By integrating Windows Live Id (formerly known as Passport) authentication in Share Point extends the Share Point user base to include some of the 350+ million users around the world with active Windows Live IDs. It enables an administrator to add Windows Live ID users to a SharePoint site.
With Windows Live ID Web Authentication, you can use the Windows Live ID service to verify the identity of visitors to your site, so that you can offer personalized access to your site’s content by the millions of registered Windows Live ID users. Windows Live ID provides you with a unique, site-specific identifier for each Windows Live user who signs in to your site. Web Authentication also enables you to incorporate Windows Live controls into your site.
Web Authentication works by sending your users to the Windows Live ID sign-in page by means of a specially formatted link. The service then directs them back to your Web site along with a unique, site-specific identifier that you can use to manage personalized content, assign user rights, and perform other tasks for the authenticated user. Sign-in and account management is performed by Windows Live ID, so you don't have to worry about implementing these details. Windows Live ID profile data is not shared with your site.
MOSS offers excellent security integration with Active Directory – but what if you don’t want to create AD accounts for SharePoint users? Enter custom authentication providers. MOSS enables developers to leverage the pluggable membership provider mechanism of ASP.NET to give SharePoint access to accounts that are not managed by Active Directory.
Login Procedure is as follows:
Click on Sign In :
The Membership and Role providers are linked in to the SharePoint Forms Based Authentication (FBA) architecture. This means that the Sign in and Sign Out mechanisms are integrated right in to SharePoint automagically.
Get Redirected To Live's Login Site:
When you click the Sign In link you will be redirected to the Windows Live ID login site. This site validates the user’s credentials, either by requiring them to login with their Live ID credentials or by validating that they have an active Windows Live session.
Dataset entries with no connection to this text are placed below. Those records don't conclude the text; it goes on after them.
-- ==== Sys2Proof/Machine/Roots.lean ====
section
/-!
DEFINITION. The oven (R40 to R42), the roots and their faults (R43 to R50), the phase ladders (R59 to R61) and the output
deskew lines (R62 to R68).
-/

namespace Sys2Proof.Machine

/-! ## Roots -/

/-- State and lock of a root. -/
def Clk.root (c : Clk) : Side → RootState
  | .a => c.aState
  | .b => c.bState
def Clk.rootLocked (c : Clk) : Side → Bool
  | .a => c.aLocked
  | .b => c.bLocked

/-- Put a root in a state, its synthesiser locked or not. -/
def setRoot (r : Side) (st : RootState) (locked : Bool) (c : Clk) : Clk :=
  { c with
    aState := if r = .a then st else c.aState, aLocked := if r = .a then locked else c.aLocked
    bState := if r = .b then st else c.bState, bLocked := if r = .b then locked else c.bLocked }

/-- Fault bit of a root in CLK_ROOT_EVT. -/
def rootFaultBit : Side → BitVec 16
  | .a => bit16 1
  | .b => bit16 2

/-- Start a root's synthesiser (R45). -/
def rootStart (r : Side) (h : Hub) : Hub := h.onClk (setRoot r .locking false)

/-- A root becomes ACTIVE with none before it: the coarse counters are cleared and the tick grid begins (R72, R491), the
wardens and the Shim store change to its clocks (R24), and C is the active crystal's own (R51). -/
def activate (r : Side) (h : Hub) : Hub :=
  aimCorr true (h.onClk fun c =>
    { setRoot r .active true c with
      activeB := r == .b, bootClk := false, cycles := 0, pos := 0, ms := 0, secDue := false, corrInherit := 0 })

/-- A locked root becomes ACTIVE where the table of R45 lets it: ROOT_A at once, ROOT_B once ROOT_A is no longer LOCKING. That
is while the start-up runs, or in the SAFE of the loader: where BOOT has ended without an ACTIVE root, only a reset starts the
roots again, and a SELFTEST that passes does not. -/
def tryActivate (r : Side) (h : Hub) : Hub :=
  let c := h.clk
  if (h.inMode .boot || h.shim.loader) && !h.rootActive && c.root r == .locking && c.rootLocked r && (r == .a || c.aState != .locking) then
    activate r h
  else h

/-- ROOT_LOCK: the synthesiser of a LOCKING root locks, the oven sensor reading `dev`. A root under SELFTEST does not leave
LOCKING before the test has ended. -/
def rootLock (r : Side) (dev : Int) (h : Hub) : Hub :=
  when_ (h.runs && h.clk.root r == .locking && !h.clk.rootLocked r && !h.rootTested r)
    (fun h => tryActivate r (h.onClk fun c => { setRoot r .locking true c with oven := dev, dev := satSigned 16 dev })) h

/-- LOCK_LOST of a root with its cause in the address field (R46). -/
def rootLost (r : Side) (cause : Nat) (h : Hub) : Hub :=
  sendFault (srcRoot r) .lockLost accNone mInternal cause (h.onClk fun c => { c with lastCause := BitVec.ofNat 3 cause })

/-- ROOT_LOCK_TIMEOUT: a root not locked 5 ms after its start is FAULTED with cause 1; a locked ROOT_B then takes over. -/
def rootLockTimeout (r : Side) (h : Hub) : Hub :=
  when_ (h.runs && h.clk.root r == .locking && !h.clk.rootLocked r && !h.rootTested r)
    (fun h => tryActivate (otherSide r) (raiseRoot (rootFaultBit r) (rootLost r 1 (h.onClk (setRoot r .faulted false))))) h

/-- ROOT_RELATION_VALID: the standby root has been locked for 10 ms beside an ACTIVE one (R43). -/
def rootRelationValid (h : Hub) : Hub :=
  let s := otherSide h.activeSide
  when_ (h.runs && h.rootActive && h.clk.root s == .locking && h.clk.rootLocked s && !h.rootTested s)
    (fun h => h.onClk fun c => { setRoot s .ready true c with relValid := true }) h

/-- φX in 2^-64 step. -/
def Hub.phiX (h : Hub) : Int := h.clk.relPhase * (3 * 2 ^ 51)

/-- The changeover of R48 and R49 to the other root, which is READY; the old one goes to `old`. Every accumulator loses
φX from A to B and gains it from B to A; the grid of root edges moves by φX against the domains' time, so that no domain's
time moves; C takes up yX, and what it differs by from the new crystal's own value stays with it. -/
def changeover (old : RootState) (h : Hub) : Hub :=
  let was := h.activeSide
  let new := otherSide was
  let phi := if was == .a then h.phiX else -h.phiX
  let y := if was == .a then h.clk.relFreq else -h.clk.relFreq
  let corr := h.clk.corr + y * 2 ^ 24
  let h : Hub := { h with doms := h.doms.map fun d => { d.turn (-phi) with sub := d.sub + phi } }
  let h := h.onClk fun c =>
    { setRoot was old false (setRoot new .active true c) with
      activeB := new == .b, relValid := false, corr, corrTarget := corr, corrInherit := corr - h.crystal new
      nomTime := c.nomTime + phi, jumpHeld := false }
  bumpCounter 7 (raiseRoot (bit16 0) h)

/-- A fault of a READY or ACTIVE root (R45, R46). -/
def rootFault (r : Side) (cause : Nat) (h : Hub) : Hub :=
  match h.clk.root r with
  | .ready =>
    raiseRoot (rootFaultBit r) (rootLost r cause (h.onClk fun c => { setRoot r .faulted false c with relValid := false, jumpHeld := false }))
  | .active =>
    if h.clk.root (otherSide r) == .ready then
      checkRots (changeover .faulted (raiseRoot (rootFaultBit r) (rootLost r cause h)))
    else raiseRoot (rootFaultBit r ||| bit16 9) (rootLost r cause h)
  | .off | .locking | .faulted => h

/-- ROOT_FAULT_DETECTED: the detector of cause 1 to 4 fires. Cause 4 is suspended while the OVN lane 185 is under test (R428). -/
def rootFaultDetected (r : Side) (cause : Fin 4) (h : Hub) : Hub :=
  when_ (h.runs && !(cause == 3 && h.laneTested 185)) (rootFault r (cause + 1)) h

/-! ## Jumps (R47) -/

/-- 2,000 ppt. -/
def jumpLimitX : Int := 2000 * 65536

/-- Slots qualified now. -/
def Hub.qualifiedMask (h : Hub) : BitVec 12 := maskOf ((allFin 12).filter fun s => h.refs[s].state == .qualified)

/-- A jump is attributed, to the active or to the standby root: that root faults with cause 3, and the domains steer again. -/
def attributeJump (toActive : Bool) (h : Hub) : Hub :=
  let r := if toActive then h.activeSide else otherSide h.activeSide
  rootFault r 3 (h.onClk fun c => { c with jumpHeld := false })

/-- ROOT_X_JUMP: the relation frequency has changed by more than 2,000 ppt to `freq`. -/
def rootXJump (freq : Int) (h : Hub) : Hub :=
  let step := freq - h.clk.relFreq
  when_ (h.runs && h.clk.relValid && !h.clk.jumpHeld && decide (jumpLimitX < step.natAbs))
    (fun h =>
      let q := h.qualifiedMask
      let ys := h.refs.map fun r => r.y
      let ks := h.refs.map fun r => r.k
      let h := h.onClk fun c =>
        { c with relFreq := freq, jumpHeld := true, jumpStep := step, jumpSlots := q, jumpY := ys, jumpK := ks, jumpMs := c.ms }
      if q = 0 then attributeJump false (raiseRoot (bit16 3 ||| bit16 4) h) else raiseRoot (bit16 3) h) h

/-- Slot s has given a result that spans the jump: a sample has come since. -/
def Hub.spansJump (h : Hub) (s : Fin 12) : Bool :=
  h.clk.jumpSlots.getLsbD s && decide (h.clk.jumpK[s] < h.refs[s].k) && match h.refs[s].hist.head? with
    | some x => x.isSome
    | none => false

/-- JUMP_ATTRIBUTED: slot s, qualified at the jump, gives the first result that spans it. Its offset over the newest interval
is set against its offset at the jump. -/
def jumpAttributed (s : Fin 12) (h : Hub) : Hub :=
  when_ (h.runs && h.clk.jumpHeld && h.spansJump s)
    (fun h =>
      let moved := slopeY (h.tau0 h.refs[s]) (h.refs[s].hist.take 2) - h.clk.jumpY[s]
      attributeJump (decide (h.clk.jumpStep.natAbs ≤ 2 * moved.natAbs)) h) h

/-- JUMP_ATTRIBUTION_TIMEOUT: 2 s have passed without such a result. -/
def jumpAttributionTimeout (h : Hub) : Hub :=
  when_ (h.runs && h.clk.jumpHeld && decide (h.clk.jumpMs + 2000 ≤ h.clk.ms)) (fun h => attributeJump false (raiseRoot (bit16 4) h)) h

/-! ## The oven -/

/-- The OVEN fault with CLK_ROOT_EVT.oven. -/
def ovenFault (h : Hub) : Hub := sendFault srcOven .oven accNone mInternal 0 (raiseRoot (bit16 7) h)

/-- The total heater power of a limited oven, 4 W in units of 10 mW (R42). -/
def heaterLimit : Nat := 400

/-- OVEN_BAND_ENTRY: the sensor reads within ±0.05 K (R41). The spec does not say when the limit of R42 ends: the model keeps a
limited heater limited until the rails go off (log 73). -/
def ovenBandEntry (h : Hub) : Hub :=
  when_ (h.runs && !h.clk.inBand) (fun h => h.onClk fun c => { c with inBand := true, bandSecs := 0 }) h

/-- OVEN_BAND_EXIT: TB_WARM falls at once; a fault once the hub has been warm (R41, R42). -/
def ovenBandExit (h : Hub) : Hub :=
  when_ (h.runs && h.clk.inBand)
    (fun h =>
      let warm := h.clk.warm
      let h := h.onClk fun c => { c with inBand := false, warm := false, bandSecs := 0 }
      let h := if warm then raiseRoot (bit16 6) h else h
      if h.clk.everWarm then ovenFault h else h) h

/-- OVERFLOW of the rotators that stand at their limit as TB_WARM rises (R54). -/
def warmOverflow (m : Fin 16) (h : Hub) : Hub :=
  if h.doms[m].limited && !h.doms[m].limitSent then
    sendFault (srcRot m) .overflow accNone mInternal 0 (h.onDom m fun d => { d with limitSent := true })
  else h

/-- TB_WARM_RISE: the oven has been in band for 120 s, as CLK_OVEN_TIME counts them (R41). -/
def tbWarmRise (h : Hub) : Hub :=
  when_ (h.runs && h.clk.inBand && !h.clk.warm && decide (120 ≤ h.clk.bandSecs))
    (fun h => forEach (allFin 16) warmOverflow
      (raiseRoot (bit16 5) (h.onClk fun c => { c with warm := true, everWarm := true }))) h

/-- OVEN_WARMUP_LIMIT: ten minutes of warm-up without reaching the band (R42). -/
def ovenWarmupLimit (h : Hub) : Hub :=
  when_ (h.runs && !h.clk.inBand && !h.clk.everWarm && !h.clk.limited)
    (fun h => ovenFault (h.onClk fun c => { c with limited := true, heater := min heaterLimit c.heater })) h

/-! ## Ladders (R60) -/

/-- LADDER_LOCK. -/
def ladderLock (k : Fin 8) (h : Hub) : Hub :=
  when_ (h.runs && h.rootActive && !h.clk.ladders.getLsbD k)
    (fun h => h.onClk fun c =>
      { c with ladders := c.ladders ||| BitVec.ofNat 8 (2 ^ k.val), ladderAt := upd c.ladderAt k fun _ => c.cycles }) h

/-- LADDER_LOSS_OF_LOCK. -/
def ladderLossOfLock (k : Fin 8) (h : Hub) : Hub :=
  when_ (h.runs && h.clk.ladders.getLsbD k)
    (fun h => sendFault (srcLadder k) .lockLost accNone mInternal 0
      (raiseRoot (bit16 8) (h.onClk fun c => { c with ladders := c.ladders &&& ~~~(BitVec.ofNat 8 (2 ^ k.val)) }))) h

/-! ## Deskew lines (R63 to R67) -/

/-- Control value in whole steps, and the rail bit (R67). -/
def Dll.ctrl (d : Dll) : Nat := d.pos / 10 ^ 5
def dllTop : Nat := 4095 * 10 ^ 5
def Dll.rail (d : Dll) : Bool := d.pos == 0 || d.pos == dllTop

/-- Senses through an SNS pair. -/
def Dll.remote (d : Dll) : Bool := d.sense.isSome

/-- The DLL of CLK[n] works: a root is ACTIVE and the line is not frozen (R64, R68). -/
def Hub.dllActs (h : Hub) (n : Fin 96) : Bool := h.runs && h.rootActive && !h.dlls[n].frozen

/-- The error that the DLL of CLK[n] sees: through an SNS pair, less the calibrated delay of the lane's path at 0 V on a rising
edge, and less sense_delay (R203). -/
def Hub.dllErr (h : Hub) (n : Fin 96) (raw : Int) : Int :=
  match h.dlls[n].sense with
  | none => raw
  | some k => raw - rdiv (h.inDelay (72 + k) true 952) (10 ^ 5) - pf h.outs[n].cfg 8 0 32

/-- Bandwidth of the loop in 2^-24 Hz: 2 Hz, or one fiftieth of the output frequency where that is less (R63, R65). -/
def dllBand (n : Nat) : Nat := if n ≤ 15000 then 2 * 2 ^ 24 else min (2 * 2 ^ 24) (30000000 * 2 ^ 24 / n)

/-- The most that the delay changes in 1 ms, 10^-5 step: 100 ps/s, or 10 ps/s (R63, R66). -/
def Dll.slew (d : Dll) : Int := if d.slow then 3072 else 30720

/-- What the first-order loop takes off the delay in 1 ms for an error in fu, 10^-5 step: one fu is 3/64 step, and the factor
is 2π times the bandwidth (R63; "about 2 Hz" is taken as 2 Hz, log 74). -/
def Dll.move (d : Dll) (band : Nat) (err : Int) : Int :=
  clampI (-d.slew) d.slew (rdiv (err * 3 * 10 ^ 5 * twoPi15 * band) (64 * 1000 * 10 ^ 15 * 2 ^ 24))

/-- A DLL tracks for one millisecond (R63, R67): its control stops at 0 and at 4,095 steps. -/
def dllTrack (n : Fin 96) (raw : Int) (h : Hub) : Hub :=
  if h.dllActs n then
    let err := h.dllErr n raw
    let band := dllBand (outN h.outs[n].cfg)
    h.onDll n fun d => { d with err, pos := (clampI 0 dllTop (d.pos - d.move band err)).toNat }
  else h

/-- Root cycles for which the error must have been under 1 ps: 1 ms, or 100 edges of an output of N above 15,000 (R63, R65). -/
def dllLockCycles (n : Nat) : Nat := if n ≤ 15000 then 1500000 else 100 * n

/-- Root cycles for which it must have exceeded 5 ps: 100 µs, or 10 edges (R64, R65). -/
def dllLossCycles (n : Nat) : Nat := if n ≤ 15000 then 150000 else 10 * n

/-- Root cycles without an edge: 100 µs, or three output periods where that is longer (R64, R65). -/
def dllEdgeCycles (n : Nat) : Nat := if n ≤ 15000 then 150000 else max 150000 (3 * n)

/-- In BOOT the legs of CLK[n] leave logic low on both when its DLL has locked (R38, R216). -/
def bootRelease (n : Fin 96) (h : Hub) : Hub := when_ (h.inMode .boot) (fun h => h.onOut n fun x => { x with pin := h.pinSet n }) h

/-- DLL_LOCK: the error has been under 1 ps (65.536 fu) for long enough. -/
def dllLock (n : Fin 96) (err : Int) (held : Nat) (h : Hub) : Hub :=
  when_ (h.dllActs n && !h.dlls[n].locked && decide (err.natAbs ≤ 65) && decide (dllLockCycles (outN h.outs[n].cfg) ≤ held))
    (fun h => bootRelease n (h.onDll n fun d => { d with err, locked := true, slow := false })) h

/-- What DLL_LOSS_OF_LOCK reports is a loss: an error above 5 ps (327.68 fu) for long enough, or no edge for long enough, which
a short period counts at an SNS lane only (R64, R65). -/
def Hub.dllLoses (h : Hub) (n : Fin 96) (err : Int) (held : Nat) (noEdge : Bool) : Bool :=
  let per := outN h.outs[n].cfg
  if noEdge then (h.dlls[n].remote || decide (15000 < per)) && decide (dllEdgeCycles per ≤ held)
  else decide (328 ≤ err.natAbs) && decide (dllLossCycles per ≤ held)

/-- DLL_LOSS_OF_LOCK of a locked DLL, or of one at its rail (R67): the control value is frozen, with the bit of CLK_DLL_EVT
and LOCK_LOST (R64). -/
def dllLossOfLock (n : Fin 96) (err : Int) (held : Nat) (noEdge : Bool) (h : Hub) : Hub :=
  when_ (h.dllActs n && (h.dlls[n].locked || h.dlls[n].rail) && h.dllLoses n err held noEdge)
    (fun h => sendFault (srcClk n) .lockLost accNone mInternal 0
      (raiseDll n (h.onDll n fun d => { d with err := if noEdge then d.err else err, locked := false, frozen := true }))) h

/-- A DLL whose bit in CLK_DLL_EVT has been cleared tracks again, slowly (R66). -/
def rearmDll (n : Fin 96) (h : Hub) : Hub :=
  h.onDll n fun d => if d.frozen then { d with frozen := false, slow := true } else d

/-- In BOOT each DLL starts from its calibrated output-path delay, in the bank's format (R68). -/
def dllStarts (h : Hub) : Hub :=
  { h with dlls := Vector.ofFn fun (n : Fin 96) =>
      { h.dlls[n] with pos := (clampI 0 dllTop (rdiv (h.cal.outPath.getD (5 * n + h.banks[(⟨n / 4, by omega⟩ : Fin 24)].toNat) 0 * 3) 64)).toNat } }

/-! ## Meanings -/

def execRootFaultDetected (r : Side) (cause : Fin 4) (s : State) := run (rootFaultDetected r cause) s
def execRootXJump (freq : Int) (s : State) := run (rootXJump freq) s
def execJumpAttributed (k : Fin 12) (s : State) := run (jumpAttributed k) s
def execJumpAttributionTimeout (s : State) := run jumpAttributionTimeout s
def execOvenBandEntry (s : State) := run ovenBandEntry s
def execOvenBandExit (s : State) := run ovenBandExit s
def execTbWarmRise (s : State) := run tbWarmRise s
def execOvenWarmupLimit (s : State) := run ovenWarmupLimit s
def execLadderLock (k : Fin 8) (s : State) := run (ladderLock k) s
def execLadderLossOfLock (k : Fin 8) (s : State) := run (ladderLossOfLock k) s
def execDllLock (n : Fin 96) (err : Int) (held : Nat) (s : State) := run (dllLock n err held) s
def execDllLossOfLock (n : Fin 96) (err : Int) (lost : LossSpan) (s : State) :=
  run (dllLossOfLock n err lost.held lost.noEdge) s
def execRootRelationValid (s : State) := run rootRelationValid s

end Sys2Proof.Machine
end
Get Redirected Back to SharePoint:
Once the Windows Live session is validated, the Live Login system will redirect you back to SharePoint. The Windows Live system requires an Application Administrator to register a single URL per application ID to return users to once they have been validated. The Windows Live request returns a signed authentication token that the SharePoint server verifies, and then uses to identify the user by their unique user token. This token is unique to each Application that is registered to the Windows Live system. What this means is if I register an application for contoso.com and one for litware.contoso.com I will get a different ID's for the same Windows Live ID on each system. These unique user tokens only provide the SharePoint server with validation that Windows Live has authenticated this user. It does not provide access to the Windows Live associated email, or really any information about the user.
User Token Is Processed:
When the Windows Live system responds to SharePoint, the user token is checked against the profile store. In the case of what I have written, I decided to test Microsoft's statement that with the performance tweaking abilities added to SharePoint, you can technically use a SharePoint list instead of using a SQL table for simple applications. I have set the user token and email columns of the profile list as indexed to help with searching against them. If this user token is new, the user is prompted to enter profile details such as display Name, Email Id etc. This is done to help with adding users to SharePoint sites. Remembering a long user token is difficult to do, however typing in an email address is much easier. The profile store itself is not accessible, unless you have specific access to the list so the data is protected.
Returned To The Sign In Page:
Once either the new user has submitted an email address or the pre-existing user check is completed, you are redirected back in to the SharePoint page you initially signed in from.